Cela étant, l’Irlande s’interroge sur sa neutralité militaire. Et il est désormais question de changement radical dans sa politique de défense, pour laquelle elle ne consacre que 0,2% de son PIB… Ce qui en fait le dernier budget militaire de l’Union européenne. Et cela pour plusieurs raisons.

En premier lieu, et étant donné qu’elle occupe une place stratégique dans l’Atlantique Nord, l’Irlande s’inquiète des incursions régulières de bombardiers stratégiques et d’avions de patrouille maritime russe dans ses environs. Au point que, en 2020, des responsables irlandais ont proposé de doter l’île d’une aviation de combat, afin de ne plus s’en remettre qu’à la seule Royal Air Force [RAF], en vertu d’un « pacte secret » noué avec le Royaume-Uni.

En outre, ses approches maritimes sont également « visitées » par des navires russes, notamment ceux soupçonnés d’espionner [ou de saboter] les câbles sous-marins de télécommunication. Or, plusieurs transitent au large de l’Irlande… Et ils sont essentiels pour les liaisons entre les États-Unis et l’Europe.

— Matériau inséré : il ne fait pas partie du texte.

-- ==== Sys2Proof/Machine/CellCore.lean ====
section
/-! DEFINITION. A cell between its ops: register files, results that come due, entry of exceptions and events, the end of a
bundle, completion causes, restarts (R327-R365, R431-R453). `c` is always a lead (R237). -/

namespace Sys2Proof.Machine

/-! ### Register files (R327, R328) -/

/-- A general register; G0 reads as zero. -/
def Cell.rg (x : Cell) (r : Nat) : Word := if r = 0 then 0 else Tab.get 0 x.g r

/-- A general register written; G0 discards. -/
def Cell.wg (x : Cell) (r : Nat) (v : Word) : Cell := if r = 0 then x else { x with g := Tab.set 0 x.g r v }

/-- A predicate, by bits [2:0] of its field; F0 reads as true. -/
def Cell.rf (x : Cell) (k : Nat) : Bool := if k % 8 = 0 then true else x.f.testBit (k % 8)

/-- A predicate written; F0 discards. -/
def Cell.wf (x : Cell) (k : Nat) (b : Bool) : Cell := if k % 8 = 0 then x else { x with f := setBit x.f (k % 8) b }

/-- A product register. -/
def Cell.rp (x : Cell) (k : Nat) : BitVec 144 := Tab.get 0 x.p (k % 4)
def Cell.wp (x : Cell) (k : Nat) (v : BitVec 144) : Cell := { x with p := Tab.set 0 x.p (k % 4) v }

/-- MFF's value (R328). -/
def Cell.mff (x : Cell) : Word := BitVec.ofNat 72 (x.f / 2 % 128 * 2 + 1)

/-- Take an effect. -/
def Cell.take (x : Cell) (e : Eff) : Cell :=
  match e with
  | .g r v => x.wg r v
  | .f r b => x.wf r b
  | .fAll m => { x with f := m % 256 / 2 * 2 }
  | .p r v => x.wp r v
  | .pAdd r v => x.wp r (x.rp r + v)
  | .pHi r v => x.wp r (v ++ (x.rp r).extractLsb' 0 72)
  | .pLo r v => x.wp r ((x.rp r).extractLsb' 72 72 ++ v)

/-- The product register an effect writes. -/
def Eff.preg : Eff → Option Nat
  | .p r _ => some (r % 4)
  | .pAdd r _ => some (r % 4)
  | .pHi r _ => some (r % 4)
  | .pLo r _ => some (r % 4)
  | _ => none

/-- The bundle from which an effect of latency `n` is visible: multiply ops and MTP to one product register take effect in
issue order (R383, R411). -/
def Cell.dueAt (x : Cell) (e : Eff) (n : Nat) : Nat :=
  match e.preg with
  | none => x.bun + n
  | some r => x.due.foldl (fun m q => if q.eff.preg = some r then max m q.at' else m) (x.bun + n)

/-- Schedule an effect of an op of the bundle that issues now (DEDUCED, log 67). -/
def Cell.later (x : Cell) (slot n : Nat) (e : Eff) : Cell :=
  { x with due := x.due ++ [⟨x.dueAt e n, slot, e⟩] }

/-- The effects visible from the bundle that runs next: in one cycle the later slot prevails (R357). -/
def Cell.settle (x : Cell) : Cell :=
  let now := x.due.filter (fun q => decide (q.at' ≤ x.bun))
  let y : Cell := { x with due := x.due.filter (fun q => decide (x.bun < q.at')) }
  ([0, 1, 2, 3] : List Nat).foldl (fun y k => (now.filter (fun q => decide (q.slot = k))).foldl (fun y q => y.take q.eff) y) y

/-- ST after writes, oldest first: each replaces its own bits (R332, R333). -/
def stAfter (st : Word) (l : List (Nat × Word × Word)) : Word := l.foldl (fun st q => (st &&& ~~~ q.2.1) ||| (q.2.2 &&& q.2.1)) st

/-- A written ST whose second shadow bundle is past comes into force (R333). -/
def Cell.shadows (x : Cell) : Cell :=
  match x.shadow.filter (fun q => decide (q.1 ≤ x.bun)) with
  | [] => x
  | l => { x with st := stAfter x.st l, shadow := x.shadow.filter (fun q => decide (x.bun < q.1)) }

/-! ### Fields of ST (R332) -/
def stIE : Span := ⟨33, 33⟩
def stIPL : Span := ⟨32, 29⟩
def stTE : Span := ⟨28, 28⟩
def stRSW : Span := ⟨27, 27⟩
def stLEN : Span := ⟨26, 26⟩
def stPL : Span := ⟨35, 34⟩
/-- The assigned bits of ST. -/
def stMask : Word := 0xFFC00000F

def Cell.ie (x : Cell) : Bool := decide (stIE.get x.st ≠ 0)
def Cell.ipl (x : Cell) : Nat := stIPL.get x.st
def Cell.te (x : Cell) : Bool := decide (stTE.get x.st ≠ 0)
def Cell.rsw (x : Cell) : Bool := decide (stRSW.get x.st ≠ 0)
def Cell.len (x : Cell) : Bool := decide (stLEN.get x.st ≠ 0)

/-- A value written to ST over `old`: PL 3 leaves PL (R332). -/
def stWritten (old v : Word) : Word :=
  let w := v &&& stMask
  if stPL.get w = 3 then stPL.put w (stPL.get old) else w

/-! ### Hardware loops and the end of a bundle (R358-R360) -/

def Cell.loop (x : Cell) (k : Nat) : Loop := Tab.get {} x.loops k
def Cell.putLoop (x : Cell) (k : Nat) (l : Loop) : Cell := { x with loops := Tab.set {} x.loops k l }

/-- The highest active level whose last bundle is at `b` (R360). -/
def Cell.loopEnds (x : Cell) (b : Nat) : Option Nat :=
  ([2, 1, 0] : List Nat).find? (fun k => decide ((x.loop k).count ≠ 0 ∧ (x.loop k).fin = b))

/-- The innermost active level. -/
def Cell.inner (x : Cell) : Option Nat := ([2, 1, 0] : List Nat).find? (fun k => decide ((x.loop k).count ≠ 0))

/-- The loop buffer is that of level `k` as it stands. -/
def LoopBuf.isOf (q : LoopBuf) (k : Nat) (l : Loop) : Bool := decide (q.lvl = k ∧ q.start = l.start ∧ q.fin = l.fin)

/-- The loop buffer takes the bundle at `b` in the first iteration of the innermost active level; a body of more than 32 bundles, or with a taken
branch, does not qualify (R351, R420). -/
def Cell.buffer (x : Cell) (on : Bool) (b : Nat) (taken : Bool) : Cell :=
  match x.inner with
  | some k =>
    let l := x.loop k
    if on && x.len && decide (l.start ≤ b ∧ b ≤ l.fin) then
      let q := match x.lbuf with
        | some q => if q.isOf k l then q else { lvl := k, start := l.start, fin := l.fin }
        | none => { lvl := k, start := l.start, fin := l.fin }
      let room := q.full || q.held.contains b || decide (q.held.length < 32)
      let r : LoopBuf := { q with fits := q.fits && room && !taken, full := q.full || decide (b = l.fin ∧ 2 ≤ l.count) }
      { x with lbuf := some (if q.full || q.held.contains b || !room then r else { r with held := q.held ++ [b] }) }
    else x
  | none => { x with lbuf := none }

/-! ### Return stack (R339, R340) -/

/-- Push a return address; the entry that a pop takes; pop it. -/
def Cell.push (x : Cell) (a : Nat) : Cell :=
  { x with rse := Tab.set 0 x.rse x.rtop a, rtop := (x.rtop + 1) % 16, rdepth := min (x.rdepth + 1) 16 }
def Cell.top (x : Cell) : Nat := Tab.get 0 x.rse ((x.rtop + 15) % 16)
def Cell.pop (x : Cell) : Cell := { x with rtop := (x.rtop + 15) % 16, rdepth := x.rdepth - 1 }

/-- A CALL pushes, a RET pops, as its delay bundle completes: a fault there runs the branch again (R358, R438). -/
def Cell.stack (x : Cell) (q : Delay) (fall : Nat) : Cell :=
  match q.call with | some true => x.push fall | some false => x.pop | none => x

/-- ST as RETX restores it: a level is never raised by RETX (R367), and PL 3 is no level (DEDUCED, log 132). -/
def stRestored (old v : Word) : Word :=
  let w := v &&& stMask
  if stPL.get old < stPL.get w then stPL.put w (stPL.get old) else w

/-- The loop test after the bundle at `b`, which `fall` follows; `lend` is LEN as it stood for the bundle: the cell, and the bundle that runs next
(R360). -/
def Cell.loopNext (x : Cell) (b fall : Nat) (lend : Bool) : Cell × Nat :=
  match (if lend then x.loopEnds b else none) with
  | some k =>
    let l := x.loop k
    if 2 ≤ l.count then (x.putLoop k { l with count := l.count - 1 }, l.start) else (x.putLoop k { l with count := 0 }, fall)
  | none => (x, fall)

/-- The bundle at `b` of `len` op words completes; `dly` is the branch it holds (R358, R360). A return ends the shadows of every MTS to ST that its own
bundle does not hold or follow (R333). -/
def Cell.advance (x : Cell) (b len : Nat) (dly : Option Delay) (lend : Bool) : Cell :=
  let fall := opAdd b len
  match x.delay with
  | some q =>
    let y : Cell := { x.stack q fall with delay := none, pc := q.tgt.getD fall }
    match q.retx with
    | some (st, rs) => { y with st := stRestored x.st st, resume := rs, depth := x.depth - 1,
                                  shadow := x.shadow.filter (fun e => decide (x.bun < e.1)) }
    | none => y
  | none =>
    let r := x.loopNext b fall lend
    match dly with
    | some q => { r.1 with delay := some q, pc := r.2 }
    | none => { r.1 with pc := r.2 }

/-! ### Causes (R431) -/
def cBUNDLE : Nat := 0x01
def cOP : Nat := 0x02
def cPRIV : Nat := 0x03
def cFETCH : Nat := 0x04
def cIACC : Nat := 0x05
def cTFETCH : Nat := 0x06
def cTDATA : Nat := 0x07
def cDACC : Nat := 0x08
def cDERR : Nat := 0x09
def cIO : Nat := 0x0A
def cRSOV : Nat := 0x0B
def cRSUN : Nat := 0x0C
def cDIV : Nat := 0x0D
def cOVF : Nat := 0x0E
def cBRK : Nat := 0x0F
def cSYSC : Nat := 0x10
def cVEC : Nat := 0x18
def cCALIPER : Nat := 0x20
def cCALRST : Nat := 0x21
def cSUPRST : Nat := 0x22
def cSTART : Nat := 0x23
def cEVENT : Nat := 0x3F

/-- The record of a cause that has an address (R432, R455). -/
def Dev.recordFault (d : Dev) (c cause addr : Nat) (w io : Bool) : Dev :=
  let k := ecFinf c
  ((((d.wr (ecFadr c) (BitVec.ofNat 72 addr)).fp k EcFinf.V 1).fp k EcFinf.CAUSE cause).fb k EcFinf.W w).fb k EcFinf.IO io

/-! ### Entry (R438, R441, R443) -/

/-- An entry's particulars. -/
structure Entry where
  lvl   : Nat
  cause : Nat
  epc   : Nat
  dslot : Bool := false
  resume : Bool := false
  imprecise : Bool := false
  /-- event and priority of an event entry -/
  ev    : Option (Nat × Nat) := none
deriving DecidableEq, Repr

/-- ESTAT as an entry writes it (R334) (DEDUCED, log 68). -/
def estatWord (e : Entry) (shadow : Bool) (st : Word) : Word :=
  BitVec.ofNat 72 (e.cause * 2 ^ 64 + b2n e.dslot * 2 ^ 63 + b2n e.resume * 2 ^ 62 + b2n e.imprecise * 2 ^ 61 + b2n shadow * 2 ^ 60)
    ||| (st &&& 0xFFFFFFFFF)

/-- ST after an entry (R441). -/
def stEntered (e : Entry) (st : Word) : Word :=
  let s1 := stLEN.put (stIE.put (stPL.put st e.lvl) 0) 0
  let s2 := match e.ev with | some (_, p) => stIPL.put s1 p | none => s1
  if e.lvl = 2 then stTE.put s2 0 else s2

/-- The vector of an entry (R443). -/
def Entry.vector (e : Entry) (evb : Nat) : Nat :=
  opAdd (evb * 1024) (match e.ev with
    | some (n, _) => 0x400 + 4 * n
    | none => if e.lvl = 2 then 0x100 + 4 * e.cause else 4 * e.cause)

/-- A cell stops what it was taking in: no op of the bundle takes effect. A line it has asked for still comes. -/
def Cell.flush (x : Cell) : Cell :=
  { x with
      bundle := [], closed := false, cal := .agree, delay := none, resume := false, wait := .none, walk := none,
      blk := none, stall := false, entry := none, once := false }

/-- Enter an exception or event (R441): the one operation that saves, changes ST and goes to the vector (DEDUCED, log 146). -/
def Cell.enter (x : Cell) (e : Entry) : Cell :=
  let saved := stAfter x.st x.shadow
  let w := estatWord e (decide (x.shadow ≠ [])) saved
  let y : Cell := { x.flush with
    st := stEntered e x.st, shadow := [], pc := e.vector x.evb, depth := x.depth + 1, vec := some (x.st, e.cause),
    entry := e.ev.map (fun q => ⟨q.1, x.st⟩) }
  if e.lvl = 2 then { y with mepc := e.epc, mestat := w } else { y with epc := e.epc, estat := w }

/-- The level that a fault, trap or completion cause enters (R433). -/
def Cell.entryLevel (x : Cell) : Nat := if x.pl = 2 then 2 else 1

/-- Enter a fault of the bundle at the pc: in a delay bundle the branch is named (R438). -/
def Cell.fault (x : Cell) (cause : Nat) : Cell :=
  match x.delay with
  | some q => x.enter { lvl := x.entryLevel, cause := cause, epc := q.at', dslot := true }
  | none => x.enter { lvl := x.entryLevel, cause := cause, epc := x.pc, resume := x.resume }

/-- A fetch or translation fault on a vector (R444): cause 0x18 at M, or checkstop where the vector was an M vector. -/
def Dev.vectorFault (d : Dev) (c : Nat) (st : Word) (cause : Nat) : Dev :=
  let x := d.cell c
  if x.pl = 2 then
    ((d.mates c).foldl (fun d k => (d.fp (ecCst k) EcCst.CHK 1).fp (ecCst k) EcCst.CAUSE cause) d).putCell c x.flush
  else
    let y := x.enter { lvl := 2, cause := cVEC, epc := x.pc }
    d.putCell c { y with mestat := estatWord { lvl := 2, cause := cVEC, epc := x.pc } false st }

/-- A fault whose cause has an address: the record, then the entry (R432, R444). -/
def Dev.faultAt (d : Dev) (c cause addr : Nat) (w : Bool) : Dev :=
  let x := d.cell c
  let d1 := if cause = cFETCH ∨ cause = cIACC ∨ cause = cDACC ∨ cause = cDERR then d.recordFault c cause addr w false else d
  match x.vec with
  | some (st, old) => if cause = cFETCH ∨ cause = cTFETCH then d1.vectorFault c st old else d1.putCell c (x.fault cause)
  | none => d1.putCell c (x.fault cause)

/-! ### Completion causes (R432, R435-R437) -/

/-- HELDN follows. -/
def Dev.heldSync (d : Dev) (c : Nat) : Dev := d.fp (ecFinf c) EcFinf.HELDN (min 15 (d.cell c).held.length)

/-- Insert a cause in the issue order of its op. -/
def insHeld (h : HeldC) : List HeldC → List HeldC
  | [] => [h]
  | a :: l => if h.seq < a.seq then h :: a :: l else a :: insHeld h l

/-- A completion cause becomes due. -/
def Dev.hold (d : Dev) (c : Nat) (h : HeldC) : Dev :=
  let x := d.cell c
  (d.putCell c { x with held := insHeld h x.held }).heldSync c

/-- Discard every held cause (R436). -/
def Dev.dropHeld (d : Dev) (c : Nat) : Dev := (d.putCell c { d.cell c with held := [] }).heldSync c

/-- A load or IN whose nominal latency has passed without its response freezes issue (R412). -/
def Cell.late (x : Cell) : Bool := x.loads.any (fun l => decide (l.due ≤ x.bun))

/-- A quiesce has stopped issue: at a boundary outside a delay bundle, the shadow bundles of an MTS to ST and a walk (R229, R312, R468). -/
def Cell.quieted (x : Cell) : Bool := (x.quiet || x.parked) && decide (x.delay = none ∧ x.shadow = [] ∧ x.walk = none)

/-- The cell runs: clocked, not stopped by anything but its own program. -/
def Dev.running (d : Dev) (c : Nat) : Bool :=
  let x := d.cell c
  (d.run || d.boot.monitor) && d.cellHere c && decide (d.lead c = c) && decide (d.role c = 0 ∨ d.role c = 1) && !x.frozen && !x.quieted &&
    (!x.halted || x.once) && !d.rider.foff.testBit (c / 4) && !d.ff (ecCst c) EcCst.CHK && !d.ff (fuClk (c / 4)) FuClk.RELOCK

/-- The cell stands at a bundle boundary and is not frozen (R413, R435, R452). -/
def Dev.atBoundary (d : Dev) (c : Nat) : Bool :=
  let x := d.cell c
  d.running c && decide (x.delay = none) && decide (x.walk = none) && !x.stall && !x.late && !d.txCopying c

/-- The completion cause that the boundary raises, if any (R435) (DEDUCED, log 66). -/
def Cell.dueCause (x : Cell) : Option HeldC :=
  match x.held.find? (fun h => decide (h.depth = x.depth)) with
  | some h => if x.wait = .none ∧ x.blk = none then some h else none
  | none => none

/-- Raise a completion cause at the boundary; EPC names the bundle that would have issued next (R437). -/
def Dev.raiseCause (d : Dev) (c : Nat) : Dev :=
  let x := d.cell c
  match (if d.atBoundary c then x.dueCause else none) with
  | none => d
  | some h =>
    let d1 := if h.cause = cDACC ∨ h.cause = cDERR ∨ h.cause = cIO then d.recordFault c h.cause h.addr h.w h.io else d
    let y : Cell := { x with held := x.held.filter (fun q => decide (q.seq ≠ h.seq)) }
    (d1.putCell c (y.enter {
      lvl := x.entryLevel, cause := h.cause, epc := x.pc, resume := x.resume,
      imprecise := decide (h.bun + 1 < x.bun) })).heldSync c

Plus récemment, Dublin a protesté contre le projet de la marine russe d’organiser un exercice navale dans sa zone économique exclusive [ZEE]. Exercice qui a finalement été déplacé…

En février, la Commission des forces de défense irlandaises a rendu un rapport appelant le gouvernement à reprendre en main sérieusement la défense de l’île, afin de faire face aux activités de la Russie et de la Chine, ainsi qu’à la menace terroriste. Et à mettre le prix, le document ayant recommandé d’augmenter les dépenses militaires de +200% à brève échéance.

Un tel effort devrait permettre l’achat d’avions de transport et de 12 nouveaux navires pour surveiller la ZEE irlandaise ainsi que la création d’une escadron de chasse doté de 12 à 24 appareils pour assurer la police du ciel et la hausse des effectifs des forces de défense, avec le recrutement de 10’000 militaires supplémentaires. Évidemment, cela devrait complété par l’aquisition d’autres capacités complémentaires, notamment en matière de surveillance radar.

Le gouvernement irlandais ira-t-il dans le sens prôné par ce rapport. En tout cas, l’invasion de l’Ukraine par la Russie a changé la donne. « Cela nous oblige à réfléchir à notre politique de sécurité », a admis Leo Varadkar, le vice-Premier ministre irlandais, sur les ondes de la RTE, le 1er mars. « Je ne nous vois pas postuler pour rejoindre l’Otan, mais je nous vois nous impliquer davantage dans la défense européenne », a-t-il ajouté.

« Nous avons toujours supposé, au cours des 70 dernières années, que notre neutralité militaire nous protégerait et que si nous étions quand même attaqués, des pays de l’Otan, comme les États-Unis et le Royaume-Uni, viendraient à notre secours. Mais nous devrons nous demander si nous pouvons toujours supposer cela », a affirmé M. Varadkar. En outre, il a également estimé que l’Irlande devrait revoir une loi qui lui interdit de participer à une opération militaire sans un mandat des Nations unies. Selon lui, il s’agitait de tenir compte du droit de veto de la Russie au Conseil de sécurité.

Des pays neutres ont déjà reconsidéré leur politique de défense, à l’aune des activités de la Russie. Tel est le cas, par exemple, de la Suède, qui a, notamment, augmenté significativement son bugdet militaire et repris en main son industrie de l’armement [parmi d’autres mesures]. Et c’est aussi celui de la Finlande… En Autriche, l’heure est aussi à un changement de posture, après des années de régime sec pour ses forces armées.